----- AVAILABLE RECORDS

-- ==== Sys2Proof/Laws/State.lean ====
section
/-! SUPPORT. Small lemmas of the state and of the operations that every meaning shares: what each changes and, field by field,
what it leaves. -/

namespace Sys2Proof.Machine

/-! ### Answers -/

/-- A meaning's answer is a next state, with the queue as it was. -/
@[simp] theorem conclude_eq (s t : State) : conclude s t = .next { t with pending := s.pending } := rfl

/-- A command completes with `P` where `P` holds of the state its meaning gives, the queue put back. -/
theorem completes_of {c : Instr} {s t : State} {P : State → Prop}
    (h : exec c s = conclude s t) (p : P { t with pending := s.pending }) : Completes c s P := ⟨_, h, p⟩

/-! ### Vectors addressed by numbers -/

/-- Reading the changed element. -/
theorem vmod_self {α : Type} {n : Nat} (v : Vector α n) (i : Nat) (f : α → α) (h : i < n) : (vmod v i f)[i]? = some (f v[i]) := by
  simp [vmod, h]

/-- Reading another element. -/
theorem vmod_other {α : Type} {n : Nat} (v : Vector α n) (i j : Nat) (f : α → α) (h : i ≠ j) : (vmod v i f)[j]? = v[j]? := by
  unfold vmod
  split
  · simp [h]
  · rfl

/-! ### Maps -/

/-- What a map holds after a write, at the key written and at any other. -/
theorem mapGet_mapPut {α : Type} (k j : Nat) (v : α) (m : List (Nat × α)) :
    mapGet j (mapPut k v m) = if k = j then some v else mapGet j m := by
  induction m with
  | nil => simp [mapPut, mapGet]
  | cons e r ih =>
    obtain ⟨a, w⟩ := e
    simp only [mapPut]
    split
    · simp [mapGet]
    · split
      · rename_i h; subst h; simp only [mapGet]; split <;> simp_all
      · simp only [mapGet, ih]
        split
        · rename_i h1 h2 h3; subst h3; split
          · rename_i h4; exact absurd h4.symm h2
          · rfl
        · rfl

/-- What a map holds after a removal. -/
theorem mapGet_mapDel {α : Type} (k j : Nat) (m : List (Nat × α)) :
    mapGet j (mapDel k m) = if k = j then none else mapGet j m := by
  induction m with
  | nil => simp [mapDel, mapGet]
  | cons e r ih =>
    obtain ⟨a, w⟩ := e
    simp only [mapDel, List.filter_cons] at *
    by_cases h : a = k
    · subst h; simp only [ne_eq, not_true_eq_false, decide_false, Bool.false_eq_true, ↓reduceIte, ih, mapGet]
      split <;> simp_all
    · simp only [ne_eq, h, not_false_eq_true, decide_true, ↓reduceIte, mapGet, ih]
      split
      · rename_i h2; subst h2; simp [Ne.symm h]
      · rfl

/-! ### Stored values -/

/-- An entry reads as it was last written; the others as before. -/
theorem val_setVal (k j v : Nat) (s : State) : val (setVal k v s) j = if k = j then v else val s j := by
  unfold val setVal odSet
  by_cases hv : v = odDefault k
  · simp only [hv, ↓reduceIte, mapGet_mapDel]
    by_cases hk : k = j
    · subst hk; simp
    · simp [hk]
  · simp only [hv, ↓reduceIte, mapGet_mapPut]
    by_cases hk : k = j
    · subst hk; simp
    · simp [hk]

@[simp] theorem val_setVal_self (k v : Nat) (s : State) : val (setVal k v s) k = v := by simp [val_setVal]

/-- A string reads as it was last written; the others as before. -/
theorem blob_setBlob (k j : Nat) (b : Blob) (s : State) : blob (setBlob k b s) j = if k = j then b else blob s j := by
  unfold blob setBlob
  by_cases hb : b = []
  · simp only [hb, ↓reduceIte, mapGet_mapDel]
    by_cases hk : k = j
    · subst hk; simp
    · simp [hk]
  · simp only [hb, ↓reduceIte, mapGet_mapPut]
    by_cases hk : k = j
    · subst hk; simp
    · simp [hk]

/-- A value depends on the stored values alone. -/
theorem val_congr {s t : State} (h : t.od = s.od) (k : Nat) : val t k = val s k := by simp [val, h]
/-- A string depends on the stored strings alone. -/
theorem blob_congr {s t : State} (h : t.blobs = s.blobs) (k : Nat) : blob t k = blob s k := by simp [blob, h]

/-- A saturating counter after a step, and every other value. -/
theorem val_count (k j : Nat) (s : State) : val (count k s) j = if k = j then min (val s k + 1) 0xFFFFFFFF else val s j := by
  simp [count, countN, val_setVal]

----------

▶ [PROBLEM DETAILS] Quote the listing above from its first line to the line with "as it was. -/", inclusive, and add nothing.

▶ [EXERCISE SOLUTION]
-- ==== Sys2Proof/Laws/State.lean ====
section
/-! SUPPORT. Small lemmas of the state and of the operations that every meaning shares: what each changes and, field by field,
what it leaves. -/

namespace Sys2Proof.Machine

/-! ### Answers -/

/-- A meaning's answer is a next state, with the queue as it was. -/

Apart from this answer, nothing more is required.